"I never though of that," muttered Darrin, turning a bit pale.
"Great Scott!" gasped Dick. "I can feel the cold sweat oozing out at the bare thought. Suppose we had been harebrained enough to get on the wrong train, and be carried so far past that we couldn't get back to Wilburville by nine o'clock!"
"Drop all worry. Don't think of anything alarming, or even disconcerting," chuckled Tom. "I've taken charge of the whole job, and I guarantee everything. One of the little things I guarantee is that you'll both win out to-day."
"In algebra," muttered Darrin, "I hope they won't go too deeply into quadratic equations——-"
"Cut it!" ordered Reade severely. "Likewise forget it! Say, I heard a rattling good story last night. It carries a Dutchman, a poodle, a dude and an old maid. Let me see if I can remember just how it runs."

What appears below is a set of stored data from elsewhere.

-- ==== Sys2Proof/Machine/Loader.lean ====
section
/-!
DEFINITION. Loading and unloading programs (03_tick_programs R85, R86, R97-R100, R476; 07 R196; 09 R268, R269).
-/
namespace Sys2Proof.Machine

/-- A load check that failed: its code, slice and bundle (R98, R99). -/
structure LoadErr where
  code  : Nat
  slice : Nat := 0xFF
  idx   : Nat := 0xFFFFFFFF
  deriving DecidableEq, Repr

/-- The first of a list of checks that fails. -/
def firstErr (l : List (Option LoadErr)) : Option LoadErr := l.findSome? id

/-- An error when a condition holds. -/
def errIf (b : Bool) (code : Nat) : Option LoadErr := if b then some { code := code } else none

/-! ## Check 1 -/

/-- A valid entry of the active table, or of the shadow table while TBL_PEND is 1, names the job. -/
def tableNames (s : State) (n j : Nat) : Bool :=
  (List.range 64).any fun e =>
    let a := tblEntry s n e
    let b := rd64 s (tblPg n + 0x300 + 8 * e)
    (teValid a && teJob a = j) || ((part s n).tblPend && teValid b && teJob b = j)

/-- CONFIGURING, READY, RUNNING or MAINTENANCE. -/
def loadSt : PState → Bool
  | .configuring => true | .ready => true | .running => true | .maintenance => true
  | .off => false | .faulted => false | .zeroising => false

def check1 (s : State) (n j : Nat) (unload : Bool) : Bool :=
  loadSt (part s n).st && (job s n j).loaded = unload && !tableNames s n j

/-! ## The envelope (R97): checks 2 and 3 -/

def check2 (s : State) (n a l : Nat) : Bool :=
  a % 64 = 0 && l % 64 = 0 && decide (256 ≤ l) && inWindow s (partParty s n) a l

/-- The plaintext of an envelope that passes check 3. An uncorrectable word reads zero (09_memory R280), and the check is made on that. -/
def openEnv (s : State) (n j a l : Nat) : Option (List Byte) :=
  let e := hbmRead s a l
  if bf e 0 4 = 0x54394A50 && bf e 4 2 = 1 && bf e 7 1 = 0 && bf e 0x1C 4 = 0 && bf e 8 8 = l && bf e 6 1 = j then
    openAny s (partParty s n) labelImg ((e.drop 0x10).take 12) (e.take 0x20) ((e.drop 0x20).take (l - 48)) (e.drop (l - 16))
  else none

/-! ## The plaintext image (R97, R476): checks 4 to 6 -/

def imC (p : List Byte) : Nat := bf p 8 2
def imF (p : List Byte) : Nat := bf p 0xA 1
def imN (p : List Byte) : Nat := bf p 0xC 4
def imH (p : List Byte) : Nat := bf p 0x1C 2

/-- Offset and length of section k: offset table, base tables, handle table images, control-core image, vectors, slices, and the
lane-group table. -/
def imOff (p : List Byte) (k : Nat) : Nat := bf p (0x50 + 8 * k) 4
def imLen (p : List Byte) (k : Nat) : Nat := bf p (0x54 + 8 * k) 4
def imSec (p : List Byte) (k : Nat) : List Byte := (p.drop (imOff p k)).take (imLen p k)

/-- A section has its length under R476. (DEDUCED: log entry 38.) -/
def secLenOk (p : List Byte) (k : Nat) : Bool :=
  let c := imC p
  let l := imLen p k
  if k = 0 then l = 2 * c else if k = 1 then l = 256 * c else if k = 2 then decide (8 * imH p * c ≤ l)
  else if k = 3 then decide (4 ≤ l) && decide (l ≤ 65536) && l % 4 = 0
  else if k = 4 then l = 12 else if k = 5 then l = 64 * imN p * c else l = c
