-- ==== Sys2Proof/Machine/Tick.lean ====
section
/-!
DEFINITION. The tick generator (01_tick): the timebase and PTM, TICK_CFG and its APPLY, the tick sources, the flywheel, fallback
and relock, and the clock's part of a device edge. What else happens at an edge stands in Machine/Edge.lean.
-/
namespace Sys2Proof.Machine

/-- TICK_CTRL.EN. -/
def tickEn (s : State) : Bool := rb s (tickPg + 0x124) 0

/-- TICK_CFG as it stands. -/
def cfgReg (s : State) : TickCfg :=
  let a := tickPg + 0x120
  { period := rf s a 0 3, src := rf s a 4 2, opfloor := rf s a 8 2, reserve := rf s a 12 5 }

/-- No reserved or out-of-range field (R16). -/
def cfgOk (c : TickCfg) : Bool :=
  c.period ≤ 4 && c.src ≤ 1 && c.opfloor ≤ 2 && 2 ≤ c.reserve && c.reserve ≤ 20

/-- P_meas in 1/16 ns (R19): the sum of the last 16 intervals in ns, P for each one missing. -/
def pMeas16 (s : State) : Nat :=
  (s.clk.ivals.take 16).foldl (· + ·) 0 + (16 - min 16 s.clk.ivals.length) * (perNow s / uNs)

/-- P_meas in time units. -/
def pMeasU (s : State) : Nat := pMeas16 s * (uNs / 16)

/-- The first value TICK_ANCHOR + n·P not earlier than `x` (R17). -/
def gridNext (s : State) (x : Int) : Int :=
  let a : Int := rd64 s (tickPg + 0x130) * uNs
  x + (a - x) % (perNow s : Int)

/-- Where a relock moves the internal edge due at `t` (R22): toward the last TICK_IN phase plus 200 ns, by at most 0.05 % of P;
with the phase difference left after the move. -/
def relockMove (s : State) (t : Int) : Int × Nat :=
  match s.clk.phaseIn with
  | none => (t, perNow s)
  | some p =>
    let per : Int := perNow s
    let tgt : Int := p + 200 * uNs
    let m := (tgt - t) % per
    let d := if per < 2 * m then m - per else m
    let mv := clampI (-(per / 2000)) (per / 2000) d
    (t + mv, (d - mv).natAbs)

/-- The next internal edge of a fallback, before a relock moves it: P after the previous edge (R21), or the scheduled first one (R23). -/
def fallbackNext (s : State) : Option Int :=
  match s.clk.lastEdge with
  | some e => some (e + perNow s)
  | none => s.clk.fbEdge

/-- When the next device edge falls and whether it is a flywheel edge (R17, R18, R20-R23, R475). -/
def nextEdge (s : State) : Option (Int × Bool) :=
  if !tickEn s then none
  else match s.clk.due with
  | some t => some (t, false)
  | none =>
    if s.clk.srcNow = 0 then some (gridNext s s.clk.gridFrom, false)
    else if s.clk.srcNow = 3 then
      (fallbackNext s).map fun t => (if s.clk.relocking then (relockMove s t).1 else t, false)
    else match s.clk.lastEdge with
    | none => none
    | some e =>
      if s.clk.toFb then some (e + perNow s, false)
      else if s.clk.fly = 0 then some (e + perNow s + perNow s / 1000, true)
      else some (e + pMeasU s, true)

/-- The predicted time of the next edge (R26): none before the first device edge after EN is set. With the internal source it is the
edge that the grid gives, which is the previous edge plus P but for the tick after a LOAD, a new period or a new source, where the
previous edge does not stand on the grid. (DESIGN CHOICE: log entry 14.) -/
def predicted (s : State) : Option Int :=
  if !tickEn s then none
  else match s.clk.lastEdge with
  | none => none
  | some e => some (if s.clk.srcNow = 0 then gridNext s s.clk.gridFrom else e + if s.clk.srcNow = 3 then perNow s else pMeasU s)

/-! ## Timebase and PTM -/

/-- TB_CTRL.LOAD (R13, R474). With the internal source the grid stands on the timebase, and the next edge is the first value of it from
the new timebase on; the times that the device holds move by the step otherwise, and so do those that measure a span in every case
(DEDUCED: log entry 14). -/
def tbLoadEff (s : State) : State :=
  if anyActive s then setEvt s tickPg 9
  else
    let new := rd64 s (tickPg + 0x108) * uNs
    let d : Int := (new : Int) - s.clk.tb
    let k := s.clk
    { s with clk := { k with
        tb := new, rem := 0, tbValid := true
        gridFrom := if k.srcNow = 0 then new else k.gridFrom + d
        lastEdge := k.lastEdge.map (· + d), fbEdge := k.fbEdge.map (· + d), due := k.due.map (· + d), dueIn := k.dueIn + d
        lastIn := k.lastIn.map (· + d), phaseIn := k.phaseIn.map (· + d), enAt := k.enAt + d
        chgAt := k.chgAt.map (· + d), inTs := if k.srcNow = 0 then k.inTs else k.inTs + d
        ptmOut := k.ptmOut.map (· + d), ptmNext := k.ptmNext + d } }

def execTbLoad (s : State) : Out := .next (pfDo s (tbLoadEff))

/-- A PTM request fails (R14): counted; the 16th in a row loses PTM. (DESIGN CHOICE: log entry 13.) -/
def ptmFail (s : State) : State :=
  let s1 := bump { s with clk := { s.clk with ptmOut := none, ptmFails := s.clk.ptmFails + 1 } } tickPg 0x170
  if s1.clk.ptmFails = 16 then setEvt { s1 with clk := { s1.clk with ptmOk := false } } tickPg 6 else s1

/-- One PTM request every 2^PTM_IVL ms while PTM_EN is set (R14); while the capability's Enable is 0 it counts as failed (R451). -/
def ptmRequestEff (capEnable : Bool) (s : State) : State :=
  if rb s (tickPg + 0x110) 0 && s.clk.ptmOut.isNone then
    let s1 := toTbI s s.clk.ptmNext
    let s2 := { s1 with clk := { s1.clk with
      ptmNext := s1.clk.tb + 1000000 * uNs * 2 ^ rf s (tickPg + 0x110) 4 3, ptmOut := some s1.clk.tb } }
    if capEnable then s2 else ptmFail s2
  else s

def execPtmRequest (capEnable : Bool) (s : State) : Out := .next (ptmRequestEff capEnable s)

/-- A PTM response (R13, R14): within 1 ms of the request the offset is recorded and slewed away, at a rate that is the
implementation's within ±100 ppm; later than that the request has failed. (DESIGN CHOICE: log entry 13.) -/
def ptmResponseEff (offset : Int) (s : State) : State :=
  match s.clk.ptmOut with
  | none => s
  | some t =>
    if t + 1000000 * uNs < s.clk.tb then ptmFail s
    else
      let f := fresh s
      { f.2 with clk := { s.clk with
          ptmOut := none, ptmFails := 0, ptmOk := true, tbValid := true
          ptmOfs := clampI (-(2 ^ 31 - 1)) (2 ^ 31 - 1) offset
          rate := ((f.1 % 200001 : Nat) : Int) - 100000 } }

def execPtmResponse (offset : Int) (s : State) : Out := .next (ptmResponseEff offset s)

/-- 1 ms after a request with no response, it fails (R14). (DESIGN CHOICE: log entry 13; DESIGN CHOICE: log entry 64.) -/
def ptmTimeoutEff (s : State) : State :=
  match s.clk.ptmOut with
  | none => s
  | some t => ptmFail (toTbI s (t + 1000000 * uNs))

def execPtmTimeout (s : State) : Out := .next (ptmTimeoutEff s)

/-! ## Configuration -/

/-- A TICK_CFG copy takes force (R16, R19, R475); `x` is the edge it takes force at while tick generation runs. -/
def takeForce (s : State) (c : TickCfg) (x : Option Int) : State :=
  let k := s.clk
  let k := { k with cfg := c, wait := none,
                    ivals := if c.period ≠ k.cfg.period ∨ c.src ≠ k.cfg.src then [] else k.ivals }
  let changed := decide (c.src ≠ s.clk.cfg.src)
  match x with
  | none => { s with clk := k }
  | some t =>
    if changed && c.src = 1 then { s with clk := { k with chgAt := some t, fly := 0 } }
    else if changed then
      { s with clk := { k with srcNow := 0, fly := 0, relocking := false, toFb := false, due := none, chgAt := none,
                               gridFrom := t + 1 } }
    else { s with clk := k }

/-- TICK_CTRL.APPLY (R16). -/
def tickApplyEff (s : State) : State :=
  if anyActive s || !cfgOk (cfgReg s) then setEvt { s with clk := { s.clk with cfgRej := true } } tickPg 9
  else if tickEn s then { s with clk := { s.clk with cfgRej := false, wait := some (cfgReg s) } }
  else takeForce { s with clk := { s.clk with cfgRej := false } } (cfgReg s) none

def execTickApply (s : State) : Out := .next (pfDo s (tickApplyEff))

/-- A write of TICK_CTRL.EN (R16, R17, R19, R21, R23). While EN is 0, SRC_NOW keeps the last source; a relock does not outlast EN, and one
that is asked for while EN is 0 ends when EN is set and the source is chosen anew (DESIGN CHOICE: log entry 69). -/
def tickCtrlEnEff (en : Bool) (s : State) : State :=
  if en then
    if tickEn s then s
    else
      let s1 := wf s (tickPg + 0x124) 0 1 1
      { s1 with clk := { s1.clk with
          ivals := [], lastEdge := none, fbEdge := none, lastIn := none, due := none, phaseIn := none, toFb := false
          relocking := false, fly := 0
          enAt := s1.clk.tb, gridFrom := s1.clk.tb, chgAt := none
          srcNow := s1.clk.cfg.src, run := decide (s1.clk.cfg.src = 0) } }
  else if !tickEn s then s
  else if anyActive s then setEvt s tickPg 9
  else
    let s1 := wf s (tickPg + 0x124) 0 1 0
    let s2 := { s1 with clk := { s1.clk with
      run := false, fly := 0, relocking := false, toFb := false, due := none, lastEdge := none, fbEdge := none, chgAt := none
      phase := .stopped, cutDone := false } }
    match s2.clk.wait with
    | some c => takeForce s2 c none
    | none => s2

def execTickCtrlEn (en : Bool) (s : State) : Out := .next (pfDo s (tickCtrlEnEff en))

/-- TICK_CTRL.RELOCK: only while SRC_NOW is 3 (R22). -/
def relockEff (s : State) : State :=
  if s.clk.srcNow = 3 then { s with clk := { s.clk with relocking := true, phaseIn := none } } else s

def execRelock (s : State) : Out := .next (pfDo s (relockEff))

/-! ## TICK_IN -/

/-- A TICK_IN edge is accepted at `t` (R18-R20): it makes a device edge due 200 ns later, gives an interval where the last device
edge came from an accepted edge, and ends a flywheel run: SRC_NOW is 1 again from the acceptance on, not from the device edge 200 ns
later (DESIGN CHOICE: log entry 14). -/
def acceptIn (s : State) (t : Int) : State :=
  let k := s.clk
  let iv := match k.lastIn with
    | some t0 => ((t - t0).toNat / uNs) :: k.ivals.take 15
    | none => k.ivals
  let s1 := { s with clk := { k with
    due := some (t + 200 * uNs), dueIn := t, inTs := t, ivals := iv, fly := 0,
    srcNow := if k.srcNow = 2 then 1 else k.srcNow } }
  if k.fly = 0 then s1 else setEvt s1 tickPg 3

/-- A TICK_IN edge outside the window (R18). -/
def rejectIn (s : State) : State := setEvt (bump s tickPg 0x160) tickPg 0

/-- Inside [E + 0.999 P, E + 1.001 P] (R18). -/
def inWin (s : State) (e t : Int) : Bool :=
  decide (e + perNow s ≤ t + perNow s / 1000) && decide (t ≤ e + perNow s + perNow s / 1000)

/-- What a TICK_IN rising edge at `t` does, once past the 100 ns filter (R18, R21-R23, R475). (DEDUCED: log entry 14.) -/
def tickInAt (s : State) (t : Int) : State :=
  let k := s.clk
  if !tickEn s then s
  else if k.srcNow = 3 then (if k.relocking then { s with clk := { k with phaseIn := some t } } else s)
  else if k.srcNow = 0 then
    (if k.cfg.src = 1 ∧ k.chgAt.isSome ∧ k.due.isNone then acceptIn s t else s)
  else if k.toFb then s
  else match k.due with
  | some e => if inWin s e t then acceptIn s t else rejectIn s
  | none =>
    match k.lastEdge with
    | none => acceptIn s t
    | some e => if inWin s e t then acceptIn s t else rejectIn s

/-- A TICK_IN rising edge at timebase `time` ns after `high` ns of high level (R18). (DEDUCED: log entry 14.) -/
def tickInEdgeEff (time high : Nat) (s : State) : State :=
  if high < 100 then s else tickInAt (toTb s (time * uNs)) (toTb s (time * uNs)).clk.tb

def execTickInEdge (time high : Nat) (s : State) : Out := .next (tickInEdgeEff time high s)

/-- 64·P without an accepted TICK_IN edge since EN or since a change to TICK_IN (R23, R475). (DEDUCED: log entry 14.) -/
def fallbackAt (s : State) : Option Int :=
  if !tickEn s || s.clk.due.isSome then none
  else if s.clk.srcNow = 1 ∧ s.clk.lastEdge.isNone then some (s.clk.enAt + 64 * perNow s)
  else match s.clk.chgAt with
  | some x => if s.clk.srcNow = 0 then some (x + 64 * perNow s) else none
  | none => none

def fallbackTimeoutEff (s : State) : State :=
  match fallbackAt s with
  | none => s
  | some t =>
    let s1 := toTbI s t
    setEvt { s1 with clk := { s1.clk with srcNow := 3, run := true, fbEdge := some (gridNext s1 t), chgAt := none, ivals := [] } } tickPg 2

def execFallbackTimeout (s : State) : Out := .next (fallbackTimeoutEff s)

/-! ## The clock at a device edge -/

/-- The source's part of an edge at `t` (R18, R20-R23, R475). -/
def edgeSource (s : State) (fly : Bool) : State :=
  let k := s.clk
  if fly then
    let s1 := bump { s with clk := { k with fly := k.fly + 1, srcNow := 2, lastIn := none, toFb := decide (64 ≤ k.fly + 1) } }
      tickPg 0x164
    if k.fly = 0 then setEvt s1 tickPg 1 else s1
  else match k.due with
  | some _ =>
    let s1 := { s with clk := { k with due := none, lastIn := some k.dueIn, srcNow := 1, chgAt := none } }
    if k.lastEdge.isNone ∨ k.srcNow = 0 then setEvt s1 tickPg 3 else s1
  | none =>
    if k.toFb then
      setEvt { s with clk := { k with toFb := false, srcNow := 3, lastIn := none, ivals := [] } } tickPg 2
    else if k.srcNow = 3 ∧ k.relocking then
      if (relockMove s ((fallbackNext s).getD 0)).2 < 1000 * uNs then
        setEvt { s with clk := { k with srcNow := 1, relocking := false, fly := 0, lastIn := none } } tickPg 3
      else { s with clk := { k with lastIn := none } }
    else { s with clk := { k with lastIn := none } }

/-- The operating point chosen by Sirvi takes effect (R24, R417). -/
def edgeOp (s : State) : State :=
  match s.clk.opNext with
  | none => s
  | some (p, thermal) =>
    let s1 := { s with clk := { s.clk with op := p, opNext := none } }
    if thermal && decide (s.clk.cfg.opfloor < p) && decide (s.clk.op < p) then setEvt s1 tickPg 7 p else s1

/-- The clock at a device edge at `t` (R17, R25, R475): TICK_NUM, TICK_LEN and the cycle count, the source, a waiting TICK_CFG copy,
the operating point, TICK_OUT. TICK_CYCLE and TICK_LEN count the time since the last edge, whatever stopped in between: before the first
edge since reset, since the reset. (DESIGN CHOICE: log entry 14.) -/
def edgeClk (s : State) (t : Int) (fly : Bool) : State :=
  let s1 := toTbI s t
  let s2 := { s1 with clk := { s1.clk with
    len := cycNow s1, num := if s1.clk.seen then (s1.clk.num + 1) % 2 ^ 64 else 0, seen := true, cyc := 0 } }
  let s3 := edgeSource s2 fly
  let x : Int := s3.clk.tb
  let s4 := { s3 with clk := { s3.clk with
    lastEdge := some x, fbEdge := none, gridFrom := x + 1, run := true, phase := .dispatch, cutDone := false, tickOut := some x } }
  let s5 := match s4.clk.wait with
    | some c => takeForce s4 c (some x)
    | none => s4
  edgeOp s5

end Sys2Proof.Machine
end

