-- ==== Sys2Proof/Machine/LinkBase.lean ====
section
/-!
DEFINITION. Aiger link ports: their registers, flits, messages, the send queue with credit and replay, and what a port that goes
DOWN loses (14_links_belay R389-R397, R402). A flit's payload is held in clear; whether its group's tag verifies is an operand.
-/
namespace Sys2Proof.Machine

def lport (s : State) (p : Nat) : LPort := smGet {} s.lports p
def modLport (s : State) (p : Nat) (f : LPort → LPort) : State := { s with lports := smSet {} s.lports p (f (lport s p)) }

/-! ## Registers -/

/-- Offset in its direction page of the registers of a port. -/
def lkOfs (p : Nat) : Nat := 0x100 + 0x100 * (p % 5)
def lkPg (p : Nat) : Nat := lnkPg (p / 5)
def lkReg (p o : Nat) : Nat := lkPg p + lkOfs p + o

/-- LK_STAT.STATE: 0 DOWN, 1 TRAINING, 2 ATTESTING, 3 UP, 4 DISABLED. -/
def lkState (s : State) (p : Nat) : Nat := rf s (lkReg p 4) 0 3
def setLk (s : State) (p st : Nat) : State := wf s (lkReg p 4) 0 3 st
def lkUp (s : State) (p : Nat) : Bool := lkState s p = 3

/-- Add 1 to a counter of a port. -/
def lkBump (s : State) (p o : Nat) : State := bump s (lkPg p) (lkOfs p + o)

/-- The coordinate of the neighbour in a direction. -/
def nextCoord (s : State) (d : Nat) : Nat :=
  let x := myX s
  let y := myY s
  let q : Nat × Nat := match d with
    | 0 => ((x + 1) % dimX s, y)
    | 1 => ((x + dimX s - 1) % dimX s, y)
    | 2 => (x, (y + 1) % dimY s)
    | _ => (x, (y + dimY s - 1) % dimY s)
  q.1 + 16 * q.2

/-- An authentication failure (R396). -/
def lkAuthFail (s : State) (p : Nat) : State :=
  sumDev (setEvt (lkBump s p 0x2C) (lkPg p) 2 (p * 256)) 0x0050 0 (p * 256) []

/-! ## Messages (R397, R402) -/

def mkCode : MKind → Nat
  | .send => 1 | .coll => 2 | .blob => 3 | .adv => 4 | .release => 5 | .bhb => 6

def kindOf : Nat → Option MKind
  | 1 => some .send | 2 => some .coll | 3 => some .blob | 4 => some .adv | 5 => some .release | 6 => some .bhb | _ => none

/-- The virtual channel of a kind (R392). -/
def kindVc : MKind → Nat
  | .send => 1 | .coll => 0 | .blob => 2 | .adv => 2 | .release => 2 | .bhb => 2

def headBytes (h : MHead) : List Byte :=
  natLe 1 (mkCode h.kind) ++ natLe 1 (16 * h.dpart + h.spart) ++ natLe 1 h.slice ++ natLe 1 (16 * h.job + h.core) ++ natLe 4 h.len ++
    natLe 3 h.arg ++ natLe 1 h.party ++ natLe 2 h.dst ++ natLe 2 h.src

/-- A message header, where its KIND is not reserved. -/
def headOf (b : List Byte) : Option MHead :=
  (kindOf (pf b 0 1)).map fun k =>
    { kind := k, dpart := fld (pf b 1 1) 4 4, spart := fld (pf b 1 1) 0 4, slice := pf b 2 1, job := fld (pf b 3 1) 4 4,
      core := fld (pf b 3 1) 0 4, len := pf b 4 4, arg := pf b 8 3, party := fld (pf b 11 1) 0 5, dst := fld (pf b 12 2) 0 8,
      src := fld (pf b 14 2) 0 8 }

/-- Flits of a message whose body has `n` bytes. -/
def msgFlits (n : Nat) : Nat := cdiv (16 + n) 496

/-! ## Sending -/

/-- The port of a message in direction `d` from cluster `c`: 5d + (c mod 5) when it is UP, else the next UP one (R397). -/
def pickPort (s : State) (d c : Nat) : Option Nat :=
  ((List.range 5).map fun i => 5 * d + (c + i) % 5).find? fun p => lkUp s p

/-- The DATA and TAG flits of a message's bytes, groups of at most 63 closed at the message's end (R396). -/
def mkFlits (ep vc id : Nat) : Nat → Nat → Nat → Bool → List Byte → List TxFlit
  | 0, _, _, _, _ => []
  | k + 1, seq, grp, first, bs =>
    let last := decide (k = 0)
    let f : TxFlit := { seq := seq % 2 ^ 32, typ := 1, vc := vc, mstart := first, data := padTo 496 0 (bs.take 496), epoch := ep, msg := id }
    if last || grp = 62 then
      f :: { seq := (seq + 1) % 2 ^ 32, typ := 2, vc := vc, epoch := ep, msg := id, last := last } ::
        mkFlits ep vc id k (seq + 2) 0 false (bs.drop 496)
    else f :: mkFlits ep vc id k (seq + 1) (grp + 1) false (bs.drop 496)

/-- Flits leave while the replay buffer of 1,024 and, for DATA, the credit of their VC allow (R393, R394). -/
def pumpN : Nat → LPort → LPort
  | 0, x => x
  | k + 1, x =>
    match x.waitQ with
    | [] => x
    | f :: rest =>
      if 1024 ≤ x.sent.length then x
      else if f.typ = 1 then
        (if nth 0 x.cred f.vc = 0 then x
         else pumpN k { x with waitQ := rest, sent := x.sent ++ [f], cred := setNth x.cred f.vc (nth 0 x.cred f.vc - 1) })
      else pumpN k { x with waitQ := rest, sent := x.sent ++ [f] }

/-- (DEDUCED: log entry 52.) -/
def pump (x : LPort) : LPort := pumpN x.waitQ.length x

/-- A message is given to a port. -/
def sendOn (s : State) (p : Nat) (h : MHead) (body : List Byte) (owner : Nat) (fwd : Bool) : State :=
  modLport s p fun x =>
    let id := x.nMsg + 1
    let fl := mkFlits x.epoch (kindVc h.kind) id (msgFlits body.length) x.txSeq 0 true (headBytes h ++ body)
    pump { x with nMsg := id, txKey := x.txKey + fl.length, txSeq := (x.txSeq + fl.length) % 2 ^ 32, waitQ := x.waitQ ++ fl
                  msgs := x.msgs ++ [{ id := id, head := h, body := body, owner := owner, fwd := fwd }] }

/-- Flit payload of a message goes to the tick's totals of a partition's party (02_partitions_pitches R68). -/
def chargeTx (s : State) (n len : Nat) : State := charge s n fun a => { a with linkTx := a.linkTx + 496 * msgFlits len }
def chargeRx (s : State) (n len : Nat) : State := charge s n fun a => { a with linkRx := a.linkRx + 496 * msgFlits len }

/-- A message of partition `n` in direction `d` from cluster `c`; none when no port of the direction is UP. -/
def sendMsg (s : State) (n d c : Nat) (h : MHead) (body : List Byte) (owner : Nat) : Option State :=
  (pickPort s d c).map fun p =>
    chargeTx (sendOn s p { h with spart := n, len := body.length, party := partParty s n, src := myCoord s } body owner false) n body.length

/-! ## Loss and acknowledgement -/

/-- A program's transfer is abandoned with its message and counted (R394; 09_memory R259); `core` is the core whose engine made it. -/
def abandonSend (s : State) (core : Nat) : State := bump s (clPg (core / 16)) 0x18C

/-- A message is lost: its sender meets the outcome its kind defines (R394, R398, R405). (DEDUCED: log entry 52.) -/
def msgLost (s : State) (m : TxMsg) : State :=
  if m.fwd then s
  else match m.head.kind with
  | .send => jobFault (abandonSend s m.owner) m.head.spart m.head.job 7
  | .blob => modBly (bump s (partPg m.head.spart) 0x474) m.head.spart fun b => { b with again := m.owner :: b.again }
  | .coll => abandonSend s m.owner
  | .adv => s | .release => s | .bhb => s

/-- What a port holds goes; every message in flight is lost (R394). -/
def lkDrop (s : State) (p : Nat) : State :=
  let x := lport s p
  each (modLport s p fun x => { nMsg := x.nMsg, naks := x.naks, beats := x.beats }) x.msgs msgLost

/-- A port goes DOWN with a cause (R390, R393-R396). (DEDUCED: log entry 52.) -/
def lkDown (s : State) (p cause : Nat) : State :=
  let s1 := wf (wf (setLk s p 0) (lkReg p 4) 4 4 cause) (lkReg p 4) 8 8 0
  setEvt (lkBump (lkDrop s1 p) p 0x28) (lkPg p) 1 (p * 256 + cause)

/-- A flit is acknowledged by ACK: its SEQ lies before it (R392). -/
def ackedBy (ack : Nat) (f : TxFlit) : Bool :=
  let d := (ack + 65536 - f.seq % 65536) % 65536
  decide (0 < d) && decide (d ≤ 32768)

/-- ACK and CREDIT of a received flit. -/
def lkAck (x : LPort) (f : Flit) : LPort :=
  let done := (x.sent.filter fun t => ackedBy f.ack.toNat t && t.last).map fun t => t.msg
  let vc := fld f.credit.toNat 14 2
  pump { x with sent := x.sent.filter fun t => !ackedBy f.ack.toNat t
                msgs := x.msgs.filter fun m => !done.contains m.id
                cred := setNth x.cred vc (min 128 (nth 0 x.cred vc + fld f.credit.toNat 0 8)) }

/-! ## Received flits (R392, R393) -/

/-- The bytes of a received flit that its CRC covers. -/
def flitBytes (f : Flit) : List Byte :=
  [f.typ] ++ natLe 1 (f.vc.val * 64 + b2n f.nak * 32 + b2n f.mstart * 16 + f.zero.toNat) ++ natLe 4 f.seq.toNat ++
    natLe 2 f.epoch.toNat ++ natLe 2 f.ack.toNat ++ natLe 2 f.credit.toNat ++ padTo 496 0 f.payload

/-- Checks 1 and 2. -/
def flitCrcOk (f : Flit) : Bool := f.fecOk && decide (f.payload.length = 496) && decide (crc32c (flitBytes f) = f.crc.toNat)

/-- Check 3. -/
def flitLegal (f : Flit) : Bool :=
  decide (f.typ.toNat ≤ 4) && f.zero = 0 && fld f.credit.toNat 8 6 = 0 && (f.typ ≠ 1 || f.vc ≠ 3) && (f.typ ≠ 4 || f.vc = 3) &&
    (f.typ ≠ 2 || (f.payload.drop 16).all fun b => b = 0)

/-- DATA, TAG and MGMT flits are sequenced. -/
def flitSeqd (f : Flit) : Bool := f.typ = 1 || f.typ = 2 || f.typ = 4

end Sys2Proof.Machine
end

With that Reade got started. He soon had his two friends started as well. They laughed until the brakeman at last thrust his head in and called:
"Next station, Wilburville!"
"Stop and get out, young man!" called Tom. "Do you think we don't know our way?"
Then into another story plunged Tom Reade. He spun it out, purposely, until the train slowed up at Wilburville.
"'Bus right up to the town hall!" cried a driver, sizing the trio up shrewdly.